In Case of Loss / (then I would like to sing)



Mitra - Pólo de Inovação Social / Pavilhão I

Beco da Mitra, 1950-051 Lisboa


10 . 10 . 2026 → 15 . 11 . 2026


5ª feira - domingo → 14h30 – 18h30

Artista

Heidi Piiroinen

In Case of Loss / sitten haluaisin laulaa é uma obra multidisciplinar que explora experiências de amor e saudade, bem como de invisibilidade, desconexão, raiva e fúria — tanto no interior de cada um como na relação com os outros. A obra assenta num processo profundamente pessoal, ao mesmo tempo que se alimenta de encontros e experiências partilhadas recolhidas ao longo do percurso. No âmago deste projeto está uma viagem de perda e reencontro do eu, motivada por um desejo de ligação.

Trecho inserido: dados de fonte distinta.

-- ==== Sys2Proof/Certificates/Slice0/Obligations.lean ====
section
/-! DEFINITION. The statements for the provers: 60 obligations, from the numbered rules of spec/, with the words they are written in. -/

/-! ## The lanes of vector units -/

section

namespace Sys2Proof.Certificates

open Sys2Proof.Machine

/-! ## Words for statements about the weave -/

/-- The three inputs of a firing are there, of its epoch: it takes tokens `a`, `b` and `c` and leaves the tile as `t` (R92, R122). -/
def Takes (sh : Shot) (w : Want × Want × Want) (s : State) (a b c : Token) (t : Tile) : Prop :=
  ∃ t1 t2, fetch sh sh.cfg.inA w.1 (s.tile sh.p) = .got a t1 ∧ fetch sh sh.cfg.inB w.2.1 t1 = .got b t2 ∧
    fetch sh sh.cfg.inC w.2.2 t2 = .got c t

/-- The firing `f` of a record of operation code `op` happens at `s` and takes these tokens. -/
def Fires (op : Nat) (w : Shot → Want × Want × Want) (f : Firing) (s : State) (sh : Shot) (a b c : Token) (t : Tile) : Prop :=
  f.wf = true ∧ shot? f s = some sh ∧ sh.cfg.op = op ∧ Takes sh (w sh) s a b c t

/-- The command completes a firing that produces one token on both outputs, `lat` cycles later, and writes nothing else in the tile. -/
def Produces (i : Instr) (s : State) (sh : Shot) (t : Tile) (lat : Nat) (valid last : Bool) (data : List Byte → Prop) : Prop :=
  ∃ r d, exec i s = .next (finishFiring sh r s) ∧ r.tile = t ∧ r.latency = lat ∧ r.conds = [] ∧
    r.out0 = some (d, valid, last) ∧ r.out1 = some (d, valid, last) ∧ data d

/-- Lane `l` of 16 bits of a token's data. -/
def lane (d : List Byte) (l : Nat) : Nat := (lanes16 d).getD l 0

/-- The operand value of lane `l` in the record's operand format, MODE[12:8] (R101). -/
def operandLane (sh : Shot) (k : Token) (l : Nat) : Exact := decode (bits sh.cfg.mode 0 5) (lane k.data l)

/-- The stored code of an exact value in lane `l`: rounded once into the record's format, keyed by the job seed, the tensor, draw 0, the
element index ELEM_BASE + t × TASK_STRIDE + n × ELEM_STRIDE + l modulo 2^64 and the step (R102, R165, R167). -/
def stored (sh : Shot) (l : Nat) (x : Exact) : Nat :=
  (roundSr (outFmt sh.numeric) true
    (counterHash sh.seed sh.cfg.tensor 0
      ((sh.cfg.elemBase + sh.run.task * sh.cfg.taskStride + sh.bank.fired * sh.cfg.elemStride + l) % 2 ^ 64) sh.step) x).1

/-- A token taken on B under B_HOLD becomes the held one when it is due; otherwise the held one serves (R478). -/
def heldToken (sh : Shot) (b : Token) : Token :=
  match sh.bank.held with
  | none => b
  | some h => if sh.cfg.holdFirings < sh.bank.heldServed then b else h

/-- How many firings the held token has served before this one (R478). -/
def heldIndex (sh : Shot) : Nat :=
  match sh.bank.held with
  | none => 0
  | some _ => if sh.cfg.holdFirings < sh.bank.heldServed then 0 else sh.bank.heldServed

/-- Operand b: the token on input B lane by lane, or with B_HOLD one lane of the held token in every lane (R478). -/
def bToken (sh : Shot) (b : Token) : Token := if sh.cfg.bHold then heldToken sh b else b

def bLane (sh : Shot) (b : Token) (l : Nat) : Exact :=
  if sh.cfg.bHold then operandLane sh (heldToken sh b) ((sh.cfg.holdLane + heldIndex sh * sh.cfg.holdStep) % 32)
  else operandLane sh b l

/-- A two or three operand operation on lanes: each lane of the result is the rounded value of the operation on the operands' lanes, and a
bubble operand makes the result a bubble (R94, R101, R478). -/
def LaneOperation (c : Firing → Instr) (op lat : Nat) (third : Bool) (fn : Exact → Exact → Exact → Exact) : Prop :=
  ∀ f s sh a b e t, Fires op (wantsArith third) f s sh a b e t → a.data.length = 64 → b.data.length = 64 → e.data.length = 64 →
    if a.valid && (bToken sh b).valid && (e.valid || !third) then
      Produces (c f) s sh t lat true a.last (fun d => d.length = 64 ∧
        ∀ l < 32, lane d l = stored sh l (fn (operandLane sh a l) (bLane sh b l) (operandLane sh e l)))
    else Produces (c f) s sh t lat false a.last (fun d => d = List.replicate 64 0)
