theorem notify_kept {mb : Nat} (h : Kept o s) : Kept o (notify mb s) := by
  unfold notify
  repeat' first
    | with_reducible assumption
    | (intro x; first | (refine kept_cut (P := Kept o x) ?_ ?_; rotate_left; dsimp only [x]; rotate_left; intro hx; clear_value x) | skip)
    | lift_lets
    | (simp only [kept_cons]; with_reducible apply kept_mk <;> first | with_reducible assumption | rfl | exact Kept.bytes (by assumption) | skip)
    | with_reducible first
                     | apply kept_ite | apply irq_kept | apply postRecord_kept
    | split

theorem answer_kept {mb status detail : Nat} (h : Kept o s) : Kept o (answer mb status detail s) := by
  exact notify_kept (onMailbox_kept h (fun _ hm => hm))

theorem respond_kept {mb : Nat} {bytes : List Byte} (h : Kept o s) : Kept o (respond mb bytes s) := by
  unfold respond
  exact notify_kept (onMailbox_kept (onMailbox_kept h (fun _ _ => Memory.writeBytes_wf _ _ Memory.nil_wf)) (fun _ hm => hm))

theorem answerLocal_kept {mb status : Nat} {tick : Nat} (h : Kept o s) : Kept o (answerLocal mb status tick s) := by
  exact notify_kept (onMailbox_kept h (fun _ hm => hm))

theorem fenceCommands_kept (h : Kept o s) : Kept o (fenceCommands s) := by
  unfold fenceCommands
  repeat' first
    | with_reducible assumption
    | (intro x; first | (refine kept_cut (P := Kept o x) ?_ ?_; rotate_left; dsimp only [x]; rotate_left; intro hx; clear_value x) | skip)
    | lift_lets
    | (simp only [kept_cons]; with_reducible apply kept_mk <;> first | with_reducible assumption | rfl | exact Kept.bytes (by assumption) | skip)
    | with_reducible first
                     | apply kept_ite | apply answer_kept
    | (with_reducible apply each_kept; intro _ _ _; beta_reduce)
    | split

theorem stopOscillators_kept (h : Kept o s) : Kept o (stopOscillators s) := by
  unfold stopOscillators
  repeat' first
    | with_reducible assumption
    | (intro x; first | (refine kept_cut (P := Kept o x) ?_ ?_; rotate_left; dsimp only [x]; rotate_left; intro hx; clear_value x) | skip)
    | lift_lets
    | (simp only [kept_cons]; with_reducible apply kept_mk <;> first | with_reducible assumption | rfl | exact Kept.bytes (by assumption) | skip)
    | with_reducible first
                     | apply kept_ite
    | split

theorem dropCrumb_kept (h : Kept o s) : Kept o (dropCrumb s) := by
  unfold dropCrumb
  repeat' first
    | with_reducible assumption
    | (intro x; first | (refine kept_cut (P := Kept o x) ?_ ?_; rotate_left; dsimp only [x]; rotate_left; intro hx; clear_value x) | skip)
    | lift_lets
    | (simp only [kept_cons]; with_reducible apply kept_mk <;> first | with_reducible assumption | rfl | exact Kept.bytes (by assumption) | skip)
    | with_reducible first
                     | apply kept_ite
    | split
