-- ==== Sys2Proof/Laws/KeptRings.lean ====
section
/-! SUPPORT. What the operations of Machine.Rings keep. -/

set_option linter.unusedTactic false
set_option linter.unreachableTactic false
set_option linter.unusedSimpArgs false

namespace Sys2Proof.Machine

variable {o s : State}

theorem resetRings_kept {im : Image} (h : Kept o s) : Kept o (resetRings im s) := by
  unfold resetRings
  repeat' first
    | with_reducible assumption
    | (intro x; first | (refine kept_cut (P := Kept o x) ?_ ?_; rotate_left; dsimp only [x]; rotate_left; intro hx; clear_value x) | skip)
    | lift_lets
    | (simp only [kept_cons]; with_reducible apply kept_mk <;> first | with_reducible assumption | rfl | exact Kept.bytes (by assumption) | skip)
    | with_reducible first
                     | apply kept_ite | apply onTile_kept
    | (with_reducible apply each_kept; intro _ _ _; beta_reduce)
    | assumption
    | exact Kept.pad (by assumption) _
    | split

theorem lose_kept {sender : Nat} {at_ : Option (Nat × Nat)} (h : Kept o s) : Kept o (lose sender at_ s) := by
  unfold lose
  repeat' first
    | with_reducible assumption
    | (intro x; first | (refine kept_cut (P := Kept o x) ?_ ?_; rotate_left; dsimp only [x]; rotate_left; intro hx; clear_value x) | skip)
    | lift_lets
    | (simp only [kept_cons]; with_reducible apply kept_mk <;> first | with_reducible assumption | rfl | exact Kept.bytes (by assumption) | skip)
    | with_reducible first
                     | apply kept_ite | apply onTile_kept
    | assumption
    | exact Kept.pad (by assumption) _
    | split

theorem refuse_kept {sender receiver : Nat} {q : Nat} (h : Kept o s) : Kept o (refuse sender receiver q s) := by
  unfold refuse
  repeat' first
    | with_reducible assumption
    | (intro x; first | (refine kept_cut (P := Kept o x) ?_ ?_; rotate_left; dsimp only [x]; rotate_left; intro hx; clear_value x) | skip)
    | lift_lets
    | (simp only [kept_cons]; with_reducible apply kept_mk <;> first | with_reducible assumption | rfl | exact Kept.bytes (by assumption) | skip)
    | with_reducible first
                     | apply kept_ite | apply onTile_kept | apply lose_kept
    | assumption
    | exact Kept.pad (by assumption) _
    | split

theorem putMessage_wf {r : Ring} {off : Nat} {m : Message} {d : List Byte} {src gang : Nat} {pad : Memory} (h : Memory.wf pad = true) :
    Memory.wf (putMessage r off m d src gang pad) = true := by
  unfold putMessage
  refine Memory.writeBytes_wf _ _ (Memory.writeBytes_wf _ _ ?_)
  split
  · exact Memory.writeBytes_wf _ _ h
  · exact h

theorem land_pad (off : Nat) (m : Message) (d : List Byte) (task gang sender : Nat) (t : Tile) :
    (t.land off m d task gang sender).pad = putMessage (t.ring m.queue) off m d task gang t.pad := by
  unfold Tile.land
  rw [onRing_pad]

theorem deliver_kept {damage : Option (List Byte)} {sender receiver : Nat} (h : Kept o s) : Kept o (deliver damage sender receiver s) := by
  unfold deliver
  split
  · exact h
  · split
    · exact h
    · split
      · exact onTile_kept h (fun _ ht => ht)
      · dsimp only
        split
        · exact refuse_kept h
        · exact onTile_kept (setTile_kept h (by rw [land_pad]; exact putMessage_wf (h.pad receiver))) (fun _ ht => ht)

theorem reportWait_kept {p : Nat} (h : Kept o s) : Kept o (reportWait p s) := by
  refine onTile_kept h (fun t ht => ?_)
  repeat' first | exact ht | split

theorem serveRing_kept {again : Option Nat} {receiver : Nat} {upset : Bool} (h : Kept o s) : Kept o (serveRing again receiver upset s) := by
  unfold serveRing
  split
  · exact h
  · dsimp only
    split
    · exact h
    · refine reportWait_kept (deliver_kept ?_)
      split
      · exact report_kept (counter_kept (each_kept _ (fun _ _ h => lose_kept h) (onTile_kept h (fun _ ht => ht))))
      · exact each_kept _ (fun _ _ h => lose_kept h) (onTile_kept h (fun _ ht => ht))

end Sys2Proof.Machine
end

O ponto de partida da obra é a expressão “em caso de perda”, habitualmente escrita na primeira página de cadernos onde são dadas instruções para a sua devolução em caso de extravio. Em termos materiais, o projeto baseia-se no ritual de mordançage — uma técnica que “ataca” fisicamente a película de 16 mm. Este processo corrosivo faz com que a emulsão se desprenda e se distorça, deixando vestígios fantasmagóricos de imagens anteriores — um eco visual da forma como as memórias e as identidades são corroídas e transformadas pelo trauma e pelo tempo.

Desenvolvida em colaboração com a Maria Akatemia e a Liga Mannerheim para o Bem-Estar Infantil, organizações que apoiam mulheres a braços com conflitos interiores e experiências de violência (tanto sofrida como exercida), a obra inclui materiais provenientes de oficinas de escrita em que os participantes refletem em conjunto sobre a dificuldade de estabelecer limites, a supressão da raiva e o peso do trauma transgeracional. A obra reflete sobre a raiva das mulheres enquanto tema socialmente sensível e frequentemente silenciado, examinando as estruturas e atitudes que moldam a forma como é vivida e expressa. Considera também como a raiva se funde e confunde com a vergonha, a culpa, a tristeza e a solidão, e como pode ser difícil reconhecer e acolher estes estados emocionais em si próprio.